- Silali Location within Kenya

Highest point
- Elevation: 1,528 m (5,013 ft)
- Coordinates: 1°10′10″N 36°10′30″E﻿ / ﻿1.169362°N 36.17506°E

Geography
- Location: Kenya

Geology
- Formed by: Volcanism along the Gregory Rift
- Last eruption: 5050 BCE ± 1000 years

= Mount Silali =

Dormant volcano in Kenya

Mount Silali is a dormant volcano in the Gregory Rift Valley, near Kapedo, Kenya. Silali is south of the Suguta Valley, which reaches northward to Lake Turkana, and is about 70 km north of Lake Baringo.

==Geology==

Mount Silali is part of a group of volcanoes, the others being Paka and Korosi, in the Loyamoruk Plains of the eastern Nginyang Division of Baringo County.
Silali is a recent volcano that became active from 400,000 to 220,000 years ago, and was still active 7,000 years ago. It is the largest caldera volcano in the Gregory Rift Valley. Its pre-caldera development began with mainly peralkaline trachyte lavas and pyroclasts, succeeded by mildly alkaline to transitional basalts. The basalts of the mountain are similar in composition to oceanic island basalts, but have a range of isotopes indicating a variety of origins.

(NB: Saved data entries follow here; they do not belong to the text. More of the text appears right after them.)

-- ==== Sys2Proof/Safety.lean ====
section
/-! DEFINITION. The terms in which claims about the block are stated: phases, valid configurations, the invariant of
every state a run can reach, and which operand bits a command examines. -/

namespace Sys2Proof

/-- The configuration passes the construction checks (70_reset_and_hazards R163). -/
abbrev CodecConfig.Valid (c : CodecConfig) : Prop := Machine.constructionCheck c = none

/-- What an instance can be built with: W_ENG is wide enough for every decoded value (00_scope R6), and each number of
its table has its register's width (00_scope R9, 10_state R19, R20). -/
structure CodecConfig.Fits (c : CodecConfig) : Prop where
  wEng   : 64 + c.par.wCoef + 1 ≤ c.par.wEng
  scale  : ∀ d ∈ c.descs, sint c.par.wCoef d.scale = d.scale
  offset : ∀ d ∈ c.descs, sint c.par.wCoef d.offset = d.offset
  min    : ∀ d ∈ c.descs, sint c.par.wEng d.min = d.min
  max    : ∀ d ∈ c.descs, sint c.par.wEng d.max = d.max
  defCmd : ∀ d ∈ c.descs, sint c.par.wEng d.defCmd = d.defCmd

/-- Descriptor `d` at index `k` passes the tests a to f of step 2 of 70_reset_and_hazards R163, each said of the fields
and bits it is about. -/
structure CodecConfig.RowOk (c : CodecConfig) (k : Nat) (d : Desc) : Prop where
  reserved : d.ctl.extractLsb' 20 12 = 0
  len      : 1 ≤ d.len
  range    : d.start + d.len ≤ 8 * c.dlen.toNat
  scale    : d.scale ≠ 0
  limits   : d.min ≤ d.max
  apart    : ∀ j e, j < k → c.descs[j]? = some e → d.ovl = true ∨ e.ovl = true ∨ ∀ p ∈ d.bits, p ∉ e.bits

/-- The bit `p` of the frame belongs to a field that UPDATE encodes. -/
abbrev CodecConfig.Covers (c : CodecConfig) (p : Nat × Nat) : Prop := ∃ d ∈ c.descs, d.wr = true ∧ p ∈ d.bits

/-- UPDATE applied to the state after RESET leaves CS equal to DEF_BYTES (70_reset_and_hazards R170). -/
abbrev CodecConfig.DefaultConsistent (c : CodecConfig) : Prop :=
  Machine.updateFrame c (fun k => ((c.descs[k]?).map Desc.defCmd).getD 0) c.defBytes = c.defBytes

namespace Machine

abbrev State.Ready (s : State) : Prop := s.status.phase = .ready

abbrev State.Fatal (s : State) : Prop := s.status.phase = .fatal

/-- What holds of every state a run can reach. -/
structure State.Inv (s : State) : Prop where
  /-- The instance is one that can be built (00_scope R6). -/
  fits        : s.cfg.Fits
  /-- CONSTRUCTED exists only inside the reset sequence (10_state R26). -/
  settled     : s.status.phase ≠ .constructed
  /-- READY is reached only through the construction checks (42_codec R135). -/
  readyValid  : s.Ready → s.cfg.Valid
  /-- No fatal outcome is recorded in READY (10_state R24, R28). -/
  readyClean  : s.Ready → s.status.fcause = .noFatal ∧ s.status.fidx = 0
  /-- FATAL names its cause (60_exceptions R141). -/
  fatalCause  : s.Fatal → s.status.fcause ≠ .noFatal
  /-- CMD is in canonical form. -/
  cmdWf       : s.cmd.Wf
  /-- CMD has one register for each writable descriptor and none else (10_state R21). -/
  cmdKeys     : ∀ k, (s.cmd.read k).isSome = s.cfg.writable k
  /-- Every CMD[k] is a W_ENG-bit value (10_state R21). -/
  cmdFits     : ∀ k v, s.cmd.read k = some v → sint s.cfg.par.wEng v = v
  /-- CD is in canonical form. -/
  cdWf        : s.cd.Wf
  /-- Only entries of this message's descriptors are written (10_state R30). -/
  cdKeys      : ∀ k, (s.cd.read k).isSome = true → k < s.cfg.nsig
  /-- Every CD[k] written is a W_ENG-bit value (10_state R30). -/
  cdFits      : ∀ k v, s.cd.read k = some v → sint s.cfg.par.wEng v = v
  /-- Bits no writable descriptor covers hold DEF_BYTES (42_codec R128 a). -/
  csUncovered : s.Ready → ∀ p : Nat × Nat, p.1 < 8 → p.2 < 8 → ¬ s.cfg.Covers p →
    frameBit s.cs p = frameBit s.cfg.defBytes p

/-- Two records with the same header agree in everything the command examines (30_encoding R61). -/
def examinedEqual (m : Mnemonic) (cfg : CodecConfig) (c c' : Command) : Prop :=
  match m with
  | .extract => c.desc = c'.desc ∧ ∀ b, b < (hdrFlen c.hdr).toNat → frameByte c.frame b = frameByte c'.frame b
  | .insert  =>
    c.desc &&& 0xFFFDFFFF = c'.desc &&& 0xFFFDFFFF ∧ BitVec.ofInt 64 c.val = BitVec.ofInt 64 c'.val ∧ c.frame = c'.frame
  | .decode  =>
    c.desc &&& 0xFFFE0000 = c'.desc &&& 0xFFFE0000 ∧ BitVec.ofInt 64 c.val = BitVec.ofInt 64 c'.val ∧
      sint cfg.par.wCoef c.scale = sint cfg.par.wCoef c'.scale ∧
      sint cfg.par.wCoef c.offset = sint cfg.par.wCoef c'.offset
  | .encode  =>
    c.desc &&& 0xFFFEFF00 = c'.desc &&& 0xFFFEFF00 ∧ sint cfg.par.wEng c.val = sint cfg.par.wEng c'.val ∧
      sint cfg.par.wCoef c.scale = sint cfg.par.wCoef c'.scale ∧
      sint cfg.par.wCoef c.offset = sint cfg.par.wCoef c'.offset ∧
      sint cfg.par.wEng c.min = sint cfg.par.wEng c'.min ∧ sint cfg.par.wEng c.max = sint cfg.par.wEng c'.max
  | .parse   =>
    cfg.dlen.toNat ≤ (hdrFlen c.hdr).toNat → ∀ b, b < cfg.dlen.toNat → frameByte c.frame b = frameByte c'.frame b
  | .stage   => sint cfg.par.wEng c.val = sint cfg.par.wEng c'.val
  | .update | .reset | .getid | .getperiod | .rdstate | .rdstatus => True

end Machine

end Sys2Proof
end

The Kenya rift is oriented north-south, and in the past the minimum horizontal tectonic stress direction was east-west, the direction of extension. The alignment of rows of recently formed small vents, cones, domes and collapse pits in the Silali region indicates that the minimum horizontal stress direction has changed to NW-SE within the last half million years.

==Environment==

Mean annual temperature in the Loyamoruk Plains is 26 C, rising to 40 C in the hot season. Rainfall averages 594 mm, with wide variations.
The thorn-bush savannah plain has no permanent source of water, with the Nginyang River flowing only after rains.
There are some highland pastures on Mount Silali with perennial grasses.
From oral accounts, the environment has become significantly drier in the last few decades, and with less grass and fewer types of grass.

==Energy potential==

The mountain is potentially a source of geothermal energy. There are hot springs at Kapedo to the west with temperatures of 45 C to 55 C. The eastern part has many fumaroles and hot and altered grounds with temperatures that range from 65 C to 90 C.
In September 2011 the Geothermal Development Company (GDC) of Kenya said that 19 companies had submitted bids to develop geothermal power plants at Lake Bogoria and at Silali. GDC intended to choose eight companies, each to build one 100 MW power plant. They expected the plants to start coming on line in 2017.